You can also find the paper on PapersWithCode here.
Abstract
- Novel view synthesis with sparse inputs is a challenging problem for neural radiance fields (NeRF).
- Frequency plays an important role in NeRF’s training.
- Two regularization terms are proposed to address the challenge.
- FreeNeRF achieves state-of-the-art performance across diverse datasets.
Paper Content
Introduction
- Neural Radiance Field (NeRF) can render high-fidelity novel views but struggles with few inputs.
- Existing methods address this challenge with transfer learning, depth-supervision, and patch-based regularization.
- FreeNeRF is a simple baseline that requires minimal modifications to NeRF and outperforms existing methods.
- FreeNeRF is dependency-free and overhead-free.
- Frequency regularization stabilizes the learning process and avoids overfitting.
- Occlusion regularization penalizes near-camera density fields.
Related work
- Neural fields use deep neural networks to represent 2D images or 3D scenes as continuous functions.
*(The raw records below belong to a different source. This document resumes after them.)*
/-- RBC may access the client address: CM_OK holds there (R68) and the closed window does not hide it. The second
condition is the MODEL'S CHOICE (DESIGN CHOICE, unsafe, assumption log 18): R66 calls a client's access there not
admitted and leaves RBC's own open. So is its end: the question is asked at each turn, so a port held at an address that
CM_OK backs goes on once a later ALLOC.B opens the window there. Where CM_OK fails, the port is held until reset
(R310). -/
def State.admits (s : State) (a : U64) : Bool := cmOk s.plat a && !s.windowClosed a

/-- A client address as RBC or a client sees it: a byte of `B.ST` in the open window, of CM elsewhere (R66, R67). -/
def State.clientByte (s : State) (a : U64) : Byte :=
  match s.windowOffset a with
  | some i => s.b.byte i
  | none => zeroGet s.cm a.toNat

/-- Write one client byte. -/
def State.setClientByte (s : State) (a : U64) (v : Byte) : State :=
  match s.windowOffset a with
  | some i => { s with b := s.b.setByte i v }
  | none => { s with cm := zeroPut s.cm a.toNat v }

/-- The `n` addresses from `a` up, modulo `2^64` (R67). -/
def addresses (a : U64) (n : Nat) : List U64 := (List.range n).map fun i => a + BitVec.ofNat 64 i

/-- `MemRead(a, n)` (R69). -/
def State.memRead (s : State) (a : U64) (n : Nat) : Nat := leNumber ((addresses a n).map s.clientByte)

/-- `MemWrite(a, n, v)` (R69). -/
def State.memWrite (s : State) (a : U64) (n v : Nat) : State :=
  (List.range n).foldl (fun s i => s.setClientByte (a + BitVec.ofNat 64 i) (leByte v i)) s

/-! ### Ports -/

/-- The three ports of a unit. -/
def Ports.ofUnit (ps : Ports) : UnitId → UnitPorts
  | .b => ps.b
  | .f => ps.f
  | .t => ps.t

/-- The port of a role. -/
def UnitPorts.get (up : UnitPorts) : Role → Port
  | .cfg => up.cfg
  | .prod => up.prod
  | .cons => up.cons

/-- Replace the port of a role. -/
def UnitPorts.set (up : UnitPorts) (r : Role) (p : Port) : UnitPorts :=
  match r with
  | .cfg => { up with cfg := p }
  | .prod => { up with prod := p }
  | .cons => { up with cons := p }

/-- One port's registers and position. -/
def State.port (s : State) (q : PortId) : Port := (s.ports.ofUnit q.unit).get q.role

/-- Replace one port's registers and position. -/
def State.setPort (s : State) (q : PortId) (p : Port) : State :=
  match q.unit with
  | .b => { s with ports := { s.ports with b := s.ports.b.set q.role p } }
  | .f => { s with ports := { s.ports with f := s.ports.f.set q.role p } }
  | .t => { s with ports := { s.ports with t := s.ports.t.set q.role p } }

/-- The issuing port: the one whose step is being taken. -/
def State.cur (s : State) : Port := s.port s.turn

/-- Replace the issuing port. -/
def State.setCur (s : State) (p : Port) : State := s.setPort s.turn p

/-- The issuing port goes to its command's step `pos`. -/
def State.goto (s : State) (ops : Latch) (pos : Pos) : State := s.setCur { s.cur with act := .busy ops pos }

/-- `complete(ret, code)` with the four result registers (R14): the last step of every command (R84). -/
def State.completeWith (s : State) (ret : U32) (code : Code) (r0 r1 r2 r3 : U64) : State :=
  s.setCur { s.cur with
    ret := ret
    code := codeNumber code
    res0 := r0
    res1 := r1
    res2 := r2
    res3 := r3
    act := .idle }

/-- `complete(ret, code)`, all result registers 0 (R14). -/
def State.complete (s : State) (ret : U32) (code : Code) : State := s.completeWith ret code 0 0 0 0

/-- `reject(code)` (R14, R290): RBC's only failure, in the place of an exception. It returns 0 and a code, and the
port is idle again (R302). -/
def State.reject (s : State) (code : Code) : State := s.complete 0 code

/-! ### Issue (10_state.md R43, 30_encoding.md R108, R109) -/

/-- The accepted command word stands in CMD (R41, R43). -/
def State.accept (s : State) (w : U32) : State := s.setCur { s.cur with cmd := w }

/-- The common checks 1 and 2 of R108 for a legal word on a port: its unit, then the port's role. -/
def commonCheck (q : PortId) (i : Instr) : Option Code :=
  if unitOf i ≠ q.unit then some .illegal
  else if q.role ∉ rolesOf i then some .port
  else none

/-- PROD or CONS of a unit is busy (R109). -/
def State.dataBusy (s : State) (u : UnitId) : Bool :=
  (s.port ⟨u, .prod⟩).busy || (s.port ⟨u, .cons⟩).busy

/-- The issue step of a PROD or CONS command (R43): the common checks only; the operands are latched and the port is
busy, its first block a later step. -/
def issueData (i : Instr) (s : State) : Res :=
  match commonCheck s.turn i with
  | some code => .next ((s.accept (encode i)).reject code)
  | none => .next ((s.accept (encode i)).goto s.cur.latch .start)

/-- The issue step of a CFG command (R43, R109): the common checks, the lifecycle exclusion, and the whole command. -/
def issueCfg (i : Instr) (body : Latch → State → State) (s : State) : Res :=
  match commonCheck s.turn i with
  | some code => .next ((s.accept (encode i)).reject code)
  | none =>
    if s.dataBusy s.turn.unit then .next ((s.accept (encode i)).reject .busy)
    else .next (body s.cur.latch (s.accept (encode i)))
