/-- R211, R212, R248, R249: DEALLOC.F and DEALLOC.T free the storage and zero all fields; RESET.F zeroes the cursors
alone, RESET.T the bounds register alone. All succeed on any idle unit. -/
def Obligations.DeallocResetFT : Prop :=
  (∀ s : State, s.cur.act = .idle → s.turn = ⟨.f, .cfg⟩ → (s.port ⟨.f, .prod⟩).act = .idle →
      (s.port ⟨.f, .cons⟩).act = .idle →
      (∃ t, exec .deallocF s = .next t ∧ Completed s t 0x00000102 1 0 0 0 0 0 ∧ OnlyUnitF s t ∧ t.f = State.reset.f)
      ∧ ∃ t, exec .resetF s = .next t ∧ Completed s t 0x00000103 1 0 0 0 0 0 ∧ OnlyUnitF s t
          ∧ t.f = { s.f with rptr := 0, wptr := 0 })
    ∧ ∀ s : State, s.cur.act = .idle → s.turn = ⟨.t, .cfg⟩ → (s.port ⟨.t, .prod⟩).act = .idle →
        (s.port ⟨.t, .cons⟩).act = .idle →
        (∃ t, exec .deallocT s = .next t ∧ Completed s t 0x00000202 1 0 0 0 0 0 ∧ OnlyUnitT s t ∧ t.t = State.reset.t)
        ∧ ∃ t, exec .resetT s = .next t ∧ Completed s t 0x00000203 1 0 0 0 0 0 ∧ OnlyUnitT s t
            ∧ t.t.fs = s.t.fs ∧ t.t.tbcnt = 0 ∧ ∀ c, t.t.slot c = { start := 0, stop := 0, upd := 0 }

/-- R213, R214: AVAILR.F and AVAILW.F, the same arithmetic in frames. -/
def Obligations.AvailabilityQueriesF : Prop :=
  ∀ (s : State) (ops : Latch), s.cur.act = .busy ops .start → s.f.fs.cap ≠ 0 →
    (∃ t, exec .availrF s = .next t
      ∧ Completed s t s.cur.cmd ((s.f.wptr - s.f.rptr) &&& s.f.fs.mask) 0 0 0 0 0 ∧ SameUnits s t
      ∧ (s.f.fs.mask = s.f.fs.cap - 1 → t.cur.ret.toNat < s.f.fs.cap.toNat))
    ∧ ∃ t, exec .availwF s = .next t
        ∧ Completed s t s.cur.cmd ((s.f.rptr - s.f.wptr - 1) &&& s.f.fs.mask) 0 0 0 0 0 ∧ SameUnits s t
        ∧ (s.f.fs.mask = s.f.fs.cap - 1 → t.cur.ret.toNat < s.f.fs.cap.toNat)

/-- R203: a null buffer-list address is E_ARG for READ.F, WRITE.F, READ.T and WRITE.T, in the command's first block; a
READ.T of zero frames has succeeded before this test (R261). -/
def Obligations.NullList : Prop :=
  ∀ (i : Instr) (s : State) (ops : Latch), usesList i = true → s.cur.act = .busy ops .start →
    s.unitCap (unitOf i) ≠ 0 → ops.addr = 0 → (i = .readT → ops.count ≠ 0) →
    ∃ t, exec i s = .next t ∧ Completed s t s.cur.cmd 0 7 0 0 0 0 ∧ SameUnits s t

/-- R204: FetchList takes two steps per entry, in ascending channel order, and changes nothing but the port's locals,
which then hold pointer and byteCapacity of every entry. -/
def Obligations.FetchListRun : Prop :=
  ∀ (i : Instr) (s : State) (ops : Latch) (p k : U32), usesList i = true →
    s.cur.act = .busy ops (.fetch p k [] none) → s.unitChannels (unitOf i) ≠ 0 →
    (∀ c, c < (s.unitChannels (unitOf i)).toNat → s.reachable (entryAddr ops c) 16) →
    ∃ t, execTimes (2 * (s.unitChannels (unitOf i)).toNat) i s = .next t ∧ SameUnits s t
      ∧ StandsAt s t ops (.fits p k (s.listEntries ops (s.unitChannels (unitOf i)).toNat))

/-- R205: ListFits tests every byteCapacity against the bytes the command will move per channel; a list that does not fit
is E_ARG before any data moves, one that fits is followed by the first transfer or bounds step. -/
def Obligations.ListFits : Prop :=
  (∀ (es : List Entry) (need : Nat), listFits es need = true ↔ ∀ e ∈ es, need ≤ e.capb.toNat)
    ∧ ∀ (i : Instr) (s : State) (ops : Latch) (p k : U32) (es : List Entry) (need : Nat), usesList i = true →
        s.cur.act = .busy ops (.fits p k es) → s.unitChannels (unitOf i) ≠ 0 →
        need = (if unitOf i = .f then k.toNat * s.f.fs.bpf.toNat else ops.count.toNat * s.t.fs.bpf.toNat) →
        (listFits es need = false → ∃ t, exec i s = .next t ∧ Completed s t s.cur.cmd 0 7 0 0 0 0 ∧ SameUnits s t)
        ∧ (listFits es need = true → ∃ t pos, exec i s = .next t ∧ StandsAt s t ops pos ∧ SameUnits s t
            ∧ (i = .readT → pos = .read es 0 .count) ∧ (i = .writeT → pos = .bounds es)
            ∧ (∀ ap, i = .readF ap → pos = .move p k es 0 0)
            ∧ ∀ ap, i = .writeF ap → pos = if need = 0 then .publish p k else .move p k es 0 0)

/-- R206, R207, R208 in steps: byte `j` of channel `c` goes from `base(c) + ((p*BPF + j) mod (CAP*BPF))` to the channel's
buffer for READ.F, the other way for WRITE.F; READ.F then reports the channel's size in one 8-byte write. -/
def Obligations.CopyBytesF : Prop :=
  ∀ (s : State) (ops : Latch) (p k : U32) (es : List Entry) (c j o : Nat) (ap : Bool),
    s.cur.act = .busy ops (.move p k es c j) →
    o = 8 * s.f.fs.ch.toNat + c * s.f.fs.cap.toNat * s.f.fs.bpf.toNat
      + (p.toNat * s.f.fs.bpf.toNat + j) % (s.f.fs.cap.toNat * s.f.fs.bpf.toNat) →
    (j < k.toNat * s.f.fs.bpf.toNat → s.reachable (bufferAddr es c j) 1 → Memory.wf s.cm = true →
      ∃ t, exec (.readF ap) s = .next t ∧ StandsAt s t ops (.move p k es c (j + 1))
        ∧ ClientWrite s t (bufferAddr es c j) 1 fun _ => s.f.fs.byte o)
    ∧ (j = k.toNat * s.f.fs.bpf.toNat → s.reachable (entryAddr ops c + 16) 8 → Memory.canonical s.cm = true →
        ∃ t, exec (.readF ap) s = .next t
          ∧ StandsAt s t ops (if c + 1 < s.f.fs.ch.toNat then .move p k es (c + 1) 0 else .publish p k)
          ∧ ClientWrite s t (entryAddr ops c + 16) 8 (leByte (k.toNat * s.f.fs.bpf.toNat)))
    ∧ (j < k.toNat * s.f.fs.bpf.toNat → c < s.f.fs.ch.toNat → s.reachable (bufferAddr es c j) 1 →
        Memory.wf s.f.fs.st = true →
        ∃ t pos, exec (.writeF ap) s = .next t ∧ StandsAt s t ops pos
          ∧ (j + 1 < k.toNat * s.f.fs.bpf.toNat → pos = .move p k es c (j + 1))
          ∧ (j + 1 = k.toNat * s.f.fs.bpf.toNat → c + 1 < s.f.fs.ch.toNat → pos = .move p k es (c + 1) 0)
          ∧ (j + 1 = k.toNat * s.f.fs.bpf.toNat → c + 1 = s.f.fs.ch.toNat → pos = .publish p k)
          ∧ OnlyUnitF s t ∧ t.f = { s.f with fs := t.f.fs }
          ∧ FrameWrite s.f.fs t.f.fs o (s.clientByte (bufferAddr es c j)))

/-- The last step of READ.F and WRITE.F (R215, R216): RET is `k` frames and the command's own cursor is published. -/
def Obligations.PublishF : Prop :=
  ∀ (s : State) (ops : Latch) (p k : U32) (ap : Bool), s.cur.act = .busy ops (.publish p k) →
    (∃ t, exec (.readF ap) s = .next t ∧ Completed s t s.cur.cmd k 0 0 0 0 0 ∧ OnlyUnitF s t
      ∧ t.f = { s.f with rptr := (p + k) &&& s.f.fs.mask })
    ∧ ∃ t, exec (.writeF ap) s = .next t ∧ Completed s t s.cur.cmd k 0 0 0 0 0 ∧ OnlyUnitF s t
        ∧ t.f = { s.f with wptr := (p + k) &&& s.f.fs.mask }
- NeRF requires hundreds of input images to learn high-quality scene representations.
- Few-shot Neural Rendering attempts to address the challenging few-shot neural rendering problem by leveraging extra information.
- Positional encoding lies at the heart of NeRF’s success.
- Frequency curriculum is used to tackle the few-shot neural rendering problem.
Method
- Hyperparameter L controls maximum encoded frequency
- Raw inputs are concatenated with frequency-encoded inputs
- Ray is cast from camera’s origin along direction to pass through pixel
- Color of ray is computed using quadrature of K sampled points
Frequency regularization
- Few-shot neural rendering is prone to overfitting
- NeRF learns 3D scene representations from 2D images
- Given few input views, NeRF is prone to overfitting
- High-frequency inputs exacerbate overfitting
- Removing high-frequency components avoids catastrophic failure
- Frequency regularization circumvents high-frequency signals
Occlusion regularization
- Frequency regularization does not solve all problems in few-shot neural rendering.
- Certain characteristic artifacts may still exist in novel views, such as “walls” or “floaters”.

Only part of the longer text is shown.